- **What to do**: Write out the stretch of lines below that begins at the line with "(s.modCtx c f).crd = s.crd := rfl" and ends at the line with "g f).jobs = s.jobs := rfl", including both, exactly as given and nothing more.

- **Available data**:
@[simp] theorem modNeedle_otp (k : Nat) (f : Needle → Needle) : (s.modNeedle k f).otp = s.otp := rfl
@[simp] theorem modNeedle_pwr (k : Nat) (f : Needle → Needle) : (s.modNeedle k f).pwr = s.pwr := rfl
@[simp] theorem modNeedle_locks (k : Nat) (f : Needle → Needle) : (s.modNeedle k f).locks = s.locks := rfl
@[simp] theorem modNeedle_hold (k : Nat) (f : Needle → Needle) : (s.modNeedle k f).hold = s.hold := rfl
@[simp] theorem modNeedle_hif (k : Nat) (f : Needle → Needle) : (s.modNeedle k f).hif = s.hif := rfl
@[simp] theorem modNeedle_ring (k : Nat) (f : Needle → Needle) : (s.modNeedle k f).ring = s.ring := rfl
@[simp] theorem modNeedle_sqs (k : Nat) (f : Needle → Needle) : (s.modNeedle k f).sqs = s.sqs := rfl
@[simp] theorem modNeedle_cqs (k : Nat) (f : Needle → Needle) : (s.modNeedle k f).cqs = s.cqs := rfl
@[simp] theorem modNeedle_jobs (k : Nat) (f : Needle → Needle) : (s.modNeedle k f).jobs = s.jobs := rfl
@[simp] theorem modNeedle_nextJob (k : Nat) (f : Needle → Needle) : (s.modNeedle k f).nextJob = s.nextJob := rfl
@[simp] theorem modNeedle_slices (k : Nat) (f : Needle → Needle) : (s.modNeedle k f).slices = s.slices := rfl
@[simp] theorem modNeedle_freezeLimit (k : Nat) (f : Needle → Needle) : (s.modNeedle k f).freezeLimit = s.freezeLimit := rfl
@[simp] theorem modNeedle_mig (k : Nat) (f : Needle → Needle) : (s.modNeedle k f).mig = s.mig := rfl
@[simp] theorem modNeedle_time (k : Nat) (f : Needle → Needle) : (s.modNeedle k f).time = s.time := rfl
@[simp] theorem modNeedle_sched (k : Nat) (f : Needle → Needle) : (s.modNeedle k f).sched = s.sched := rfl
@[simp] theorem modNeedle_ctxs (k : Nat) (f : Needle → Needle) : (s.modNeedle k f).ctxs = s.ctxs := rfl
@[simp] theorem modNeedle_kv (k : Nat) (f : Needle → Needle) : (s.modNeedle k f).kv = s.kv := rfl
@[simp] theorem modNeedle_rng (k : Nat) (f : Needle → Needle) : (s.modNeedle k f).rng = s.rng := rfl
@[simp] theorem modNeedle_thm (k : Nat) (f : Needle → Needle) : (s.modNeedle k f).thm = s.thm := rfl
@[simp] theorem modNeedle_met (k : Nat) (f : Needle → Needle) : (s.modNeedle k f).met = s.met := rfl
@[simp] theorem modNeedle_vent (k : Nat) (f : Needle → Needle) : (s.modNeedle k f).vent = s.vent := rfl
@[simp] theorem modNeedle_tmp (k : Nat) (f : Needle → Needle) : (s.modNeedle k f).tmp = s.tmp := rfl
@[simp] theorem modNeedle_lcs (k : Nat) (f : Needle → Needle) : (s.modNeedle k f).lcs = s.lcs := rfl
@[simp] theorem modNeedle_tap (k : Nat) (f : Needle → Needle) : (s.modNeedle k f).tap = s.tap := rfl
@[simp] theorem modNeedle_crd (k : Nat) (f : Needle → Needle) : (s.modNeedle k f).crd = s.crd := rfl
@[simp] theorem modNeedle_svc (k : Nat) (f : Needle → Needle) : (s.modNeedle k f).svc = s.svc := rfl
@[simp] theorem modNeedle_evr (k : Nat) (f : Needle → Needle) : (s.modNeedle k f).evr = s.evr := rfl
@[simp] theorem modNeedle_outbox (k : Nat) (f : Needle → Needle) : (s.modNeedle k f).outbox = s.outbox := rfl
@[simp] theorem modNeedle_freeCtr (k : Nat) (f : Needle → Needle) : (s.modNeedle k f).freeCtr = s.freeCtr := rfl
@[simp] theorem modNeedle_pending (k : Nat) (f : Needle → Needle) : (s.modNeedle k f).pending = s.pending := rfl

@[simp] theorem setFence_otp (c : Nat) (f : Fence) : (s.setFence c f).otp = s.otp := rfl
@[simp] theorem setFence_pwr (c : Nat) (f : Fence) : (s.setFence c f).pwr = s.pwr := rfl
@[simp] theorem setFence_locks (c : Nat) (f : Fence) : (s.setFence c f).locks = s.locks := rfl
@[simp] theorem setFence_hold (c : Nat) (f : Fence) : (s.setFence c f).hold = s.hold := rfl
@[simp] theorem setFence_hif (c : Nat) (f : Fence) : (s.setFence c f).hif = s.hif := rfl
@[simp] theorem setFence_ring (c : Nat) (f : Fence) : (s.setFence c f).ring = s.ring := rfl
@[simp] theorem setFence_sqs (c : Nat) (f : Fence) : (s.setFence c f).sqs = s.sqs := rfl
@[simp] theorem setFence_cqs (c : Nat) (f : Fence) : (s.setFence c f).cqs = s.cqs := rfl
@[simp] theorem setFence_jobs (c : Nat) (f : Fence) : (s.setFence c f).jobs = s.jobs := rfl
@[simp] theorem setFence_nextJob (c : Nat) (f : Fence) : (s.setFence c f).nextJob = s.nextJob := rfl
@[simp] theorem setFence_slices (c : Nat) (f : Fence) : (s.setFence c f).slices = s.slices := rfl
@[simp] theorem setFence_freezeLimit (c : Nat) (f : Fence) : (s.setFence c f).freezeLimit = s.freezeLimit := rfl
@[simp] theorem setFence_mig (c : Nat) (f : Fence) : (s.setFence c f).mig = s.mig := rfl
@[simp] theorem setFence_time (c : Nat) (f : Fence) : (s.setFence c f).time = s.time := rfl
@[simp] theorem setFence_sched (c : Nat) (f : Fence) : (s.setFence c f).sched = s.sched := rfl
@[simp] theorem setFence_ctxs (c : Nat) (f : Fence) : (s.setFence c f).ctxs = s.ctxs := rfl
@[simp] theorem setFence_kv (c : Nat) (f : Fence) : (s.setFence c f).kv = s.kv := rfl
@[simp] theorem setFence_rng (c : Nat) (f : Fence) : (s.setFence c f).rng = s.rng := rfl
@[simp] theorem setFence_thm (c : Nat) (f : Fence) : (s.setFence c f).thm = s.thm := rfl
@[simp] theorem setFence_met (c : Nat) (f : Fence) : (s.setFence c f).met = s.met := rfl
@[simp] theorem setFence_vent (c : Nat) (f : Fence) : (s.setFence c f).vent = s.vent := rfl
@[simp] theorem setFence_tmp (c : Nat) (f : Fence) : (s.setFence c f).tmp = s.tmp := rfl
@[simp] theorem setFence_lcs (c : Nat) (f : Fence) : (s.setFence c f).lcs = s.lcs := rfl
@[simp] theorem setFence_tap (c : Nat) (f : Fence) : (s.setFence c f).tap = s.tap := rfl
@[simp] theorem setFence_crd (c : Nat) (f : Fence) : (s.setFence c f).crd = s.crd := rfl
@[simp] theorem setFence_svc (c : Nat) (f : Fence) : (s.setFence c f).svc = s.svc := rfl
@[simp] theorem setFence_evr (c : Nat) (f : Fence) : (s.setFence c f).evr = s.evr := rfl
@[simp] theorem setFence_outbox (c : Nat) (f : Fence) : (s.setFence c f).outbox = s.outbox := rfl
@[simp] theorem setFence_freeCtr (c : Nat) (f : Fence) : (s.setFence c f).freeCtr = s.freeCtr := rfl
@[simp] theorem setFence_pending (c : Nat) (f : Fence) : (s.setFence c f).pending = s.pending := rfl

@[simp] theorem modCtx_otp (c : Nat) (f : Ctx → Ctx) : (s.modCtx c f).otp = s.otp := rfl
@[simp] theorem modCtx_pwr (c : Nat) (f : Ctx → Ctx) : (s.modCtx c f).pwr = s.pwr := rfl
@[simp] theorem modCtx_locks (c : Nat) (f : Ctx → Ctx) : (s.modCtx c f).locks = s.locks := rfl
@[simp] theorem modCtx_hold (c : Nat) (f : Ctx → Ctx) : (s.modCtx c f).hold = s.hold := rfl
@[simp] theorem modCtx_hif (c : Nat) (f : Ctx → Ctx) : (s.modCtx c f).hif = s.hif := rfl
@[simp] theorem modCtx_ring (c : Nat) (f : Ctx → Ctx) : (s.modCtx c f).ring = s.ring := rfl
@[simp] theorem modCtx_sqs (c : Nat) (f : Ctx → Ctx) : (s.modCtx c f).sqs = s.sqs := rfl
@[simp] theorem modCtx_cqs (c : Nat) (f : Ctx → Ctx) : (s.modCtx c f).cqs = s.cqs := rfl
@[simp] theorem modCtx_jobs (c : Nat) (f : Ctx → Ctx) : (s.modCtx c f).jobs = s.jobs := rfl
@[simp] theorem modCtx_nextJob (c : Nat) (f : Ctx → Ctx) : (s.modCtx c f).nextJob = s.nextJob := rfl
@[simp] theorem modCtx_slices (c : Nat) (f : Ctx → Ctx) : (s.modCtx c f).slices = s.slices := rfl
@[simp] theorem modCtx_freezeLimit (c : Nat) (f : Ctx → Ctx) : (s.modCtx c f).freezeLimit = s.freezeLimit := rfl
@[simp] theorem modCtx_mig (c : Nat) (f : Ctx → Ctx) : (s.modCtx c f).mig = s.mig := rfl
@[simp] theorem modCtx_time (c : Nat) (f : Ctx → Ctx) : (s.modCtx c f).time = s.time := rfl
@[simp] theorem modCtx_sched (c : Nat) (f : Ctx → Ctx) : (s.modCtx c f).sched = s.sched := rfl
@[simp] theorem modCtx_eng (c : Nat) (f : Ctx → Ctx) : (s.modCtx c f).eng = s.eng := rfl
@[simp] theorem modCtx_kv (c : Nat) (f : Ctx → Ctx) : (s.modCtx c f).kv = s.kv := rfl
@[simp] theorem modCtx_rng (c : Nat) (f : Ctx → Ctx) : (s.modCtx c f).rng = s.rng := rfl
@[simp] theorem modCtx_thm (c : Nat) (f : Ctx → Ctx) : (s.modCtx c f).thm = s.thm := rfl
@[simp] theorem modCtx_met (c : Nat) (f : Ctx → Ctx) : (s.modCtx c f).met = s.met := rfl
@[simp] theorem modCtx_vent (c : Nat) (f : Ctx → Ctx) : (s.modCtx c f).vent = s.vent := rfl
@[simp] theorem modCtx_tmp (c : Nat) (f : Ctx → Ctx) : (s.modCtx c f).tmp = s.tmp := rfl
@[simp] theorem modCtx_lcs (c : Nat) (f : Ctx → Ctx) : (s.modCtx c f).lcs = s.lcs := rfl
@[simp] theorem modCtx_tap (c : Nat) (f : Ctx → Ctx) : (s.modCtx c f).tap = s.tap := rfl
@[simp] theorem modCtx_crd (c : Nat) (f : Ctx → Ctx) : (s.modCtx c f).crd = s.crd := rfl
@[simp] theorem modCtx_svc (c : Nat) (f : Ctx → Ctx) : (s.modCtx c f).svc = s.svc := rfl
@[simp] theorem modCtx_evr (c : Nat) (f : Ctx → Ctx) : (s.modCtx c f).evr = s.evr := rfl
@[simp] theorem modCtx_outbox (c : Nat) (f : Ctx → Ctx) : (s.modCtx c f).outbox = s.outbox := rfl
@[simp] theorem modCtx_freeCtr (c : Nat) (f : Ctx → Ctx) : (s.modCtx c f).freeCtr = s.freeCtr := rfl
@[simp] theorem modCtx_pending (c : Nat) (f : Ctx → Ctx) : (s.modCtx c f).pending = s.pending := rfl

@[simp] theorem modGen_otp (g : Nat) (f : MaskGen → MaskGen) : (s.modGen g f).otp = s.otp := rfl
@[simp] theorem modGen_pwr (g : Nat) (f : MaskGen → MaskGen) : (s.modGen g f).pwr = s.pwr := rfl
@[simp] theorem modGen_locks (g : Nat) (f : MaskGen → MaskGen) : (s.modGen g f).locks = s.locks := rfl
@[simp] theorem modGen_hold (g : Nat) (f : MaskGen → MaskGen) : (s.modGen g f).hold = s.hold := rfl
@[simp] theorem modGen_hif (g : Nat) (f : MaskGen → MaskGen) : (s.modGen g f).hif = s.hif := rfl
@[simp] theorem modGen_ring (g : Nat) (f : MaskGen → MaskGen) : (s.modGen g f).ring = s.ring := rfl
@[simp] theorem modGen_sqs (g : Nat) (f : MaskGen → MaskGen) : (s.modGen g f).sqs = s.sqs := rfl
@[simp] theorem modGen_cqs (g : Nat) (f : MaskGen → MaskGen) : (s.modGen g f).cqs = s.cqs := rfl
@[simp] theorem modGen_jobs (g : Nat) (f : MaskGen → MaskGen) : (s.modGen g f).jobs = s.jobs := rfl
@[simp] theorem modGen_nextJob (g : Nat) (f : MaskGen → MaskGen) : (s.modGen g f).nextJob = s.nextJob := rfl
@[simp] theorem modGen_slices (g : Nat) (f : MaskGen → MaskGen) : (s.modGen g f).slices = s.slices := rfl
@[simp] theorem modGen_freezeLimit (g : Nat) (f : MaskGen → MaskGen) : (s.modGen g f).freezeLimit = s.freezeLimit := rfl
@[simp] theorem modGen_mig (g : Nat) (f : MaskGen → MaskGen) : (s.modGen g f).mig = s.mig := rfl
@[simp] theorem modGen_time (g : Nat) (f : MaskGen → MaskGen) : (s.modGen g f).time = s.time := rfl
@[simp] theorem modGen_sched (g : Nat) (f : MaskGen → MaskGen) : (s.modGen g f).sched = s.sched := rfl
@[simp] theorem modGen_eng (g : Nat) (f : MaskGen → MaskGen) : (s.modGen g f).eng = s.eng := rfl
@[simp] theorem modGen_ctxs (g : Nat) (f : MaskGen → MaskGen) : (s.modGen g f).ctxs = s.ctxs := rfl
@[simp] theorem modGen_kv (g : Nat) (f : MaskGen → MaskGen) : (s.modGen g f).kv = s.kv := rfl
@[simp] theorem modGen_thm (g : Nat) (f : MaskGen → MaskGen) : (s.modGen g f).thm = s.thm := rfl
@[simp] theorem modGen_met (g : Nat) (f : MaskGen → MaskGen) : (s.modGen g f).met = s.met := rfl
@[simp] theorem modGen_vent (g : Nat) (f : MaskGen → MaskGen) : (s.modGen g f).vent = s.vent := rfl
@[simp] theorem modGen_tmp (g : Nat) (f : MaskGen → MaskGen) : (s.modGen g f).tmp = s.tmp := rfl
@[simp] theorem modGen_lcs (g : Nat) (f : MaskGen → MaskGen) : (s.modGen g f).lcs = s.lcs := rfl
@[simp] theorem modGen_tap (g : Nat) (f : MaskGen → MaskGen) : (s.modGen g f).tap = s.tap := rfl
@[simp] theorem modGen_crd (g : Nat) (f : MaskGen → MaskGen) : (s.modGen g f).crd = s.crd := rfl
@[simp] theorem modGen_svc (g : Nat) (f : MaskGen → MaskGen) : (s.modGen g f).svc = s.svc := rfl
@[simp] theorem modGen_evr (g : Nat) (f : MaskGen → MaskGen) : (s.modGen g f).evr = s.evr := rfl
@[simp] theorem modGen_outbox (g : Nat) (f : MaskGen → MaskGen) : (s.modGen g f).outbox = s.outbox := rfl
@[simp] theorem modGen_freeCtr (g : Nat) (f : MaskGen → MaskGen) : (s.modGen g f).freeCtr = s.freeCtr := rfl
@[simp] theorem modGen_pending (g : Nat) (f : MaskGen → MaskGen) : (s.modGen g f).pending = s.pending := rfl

- **Result for this task**:
@[simp] theorem modCtx_crd (c : Nat) (f : Ctx → Ctx) : (s.modCtx c f).crd = s.crd := rfl
@[simp] theorem modCtx_svc (c : Nat) (f : Ctx → Ctx) : (s.modCtx c f).svc = s.svc := rfl
@[simp] theorem modCtx_evr (c : Nat) (f : Ctx → Ctx) : (s.modCtx c f).evr = s.evr := rfl
@[simp] theorem modCtx_outbox (c : Nat) (f : Ctx → Ctx) : (s.modCtx c f).outbox = s.outbox := rfl
@[simp] theorem modCtx_freeCtr (c : Nat) (f : Ctx → Ctx) : (s.modCtx c f).freeCtr = s.freeCtr := rfl
@[simp] theorem modCtx_pending (c : Nat) (f : Ctx → Ctx) : (s.modCtx c f).pending = s.pending := rfl

@[simp] theorem modGen_otp (g : Nat) (f : MaskGen → MaskGen) : (s.modGen g f).otp = s.otp := rfl
@[simp] theorem modGen_pwr (g : Nat) (f : MaskGen → MaskGen) : (s.modGen g f).pwr = s.pwr := rfl
@[simp] theorem modGen_locks (g : Nat) (f : MaskGen → MaskGen) : (s.modGen g f).locks = s.locks := rfl
@[simp] theorem modGen_hold (g : Nat) (f : MaskGen → MaskGen) : (s.modGen g f).hold = s.hold := rfl
@[simp] theorem modGen_hif (g : Nat) (f : MaskGen → MaskGen) : (s.modGen g f).hif = s.hif := rfl
@[simp] theorem modGen_ring (g : Nat) (f : MaskGen → MaskGen) : (s.modGen g f).ring = s.ring := rfl
@[simp] theorem modGen_sqs (g : Nat) (f : MaskGen → MaskGen) : (s.modGen g f).sqs = s.sqs := rfl
@[simp] theorem modGen_cqs (g : Nat) (f : MaskGen → MaskGen) : (s.modGen g f).cqs = s.cqs := rfl
@[simp] theorem modGen_jobs (g : Nat) (f : MaskGen → MaskGen) : (s.modGen g f).jobs = s.jobs := rfl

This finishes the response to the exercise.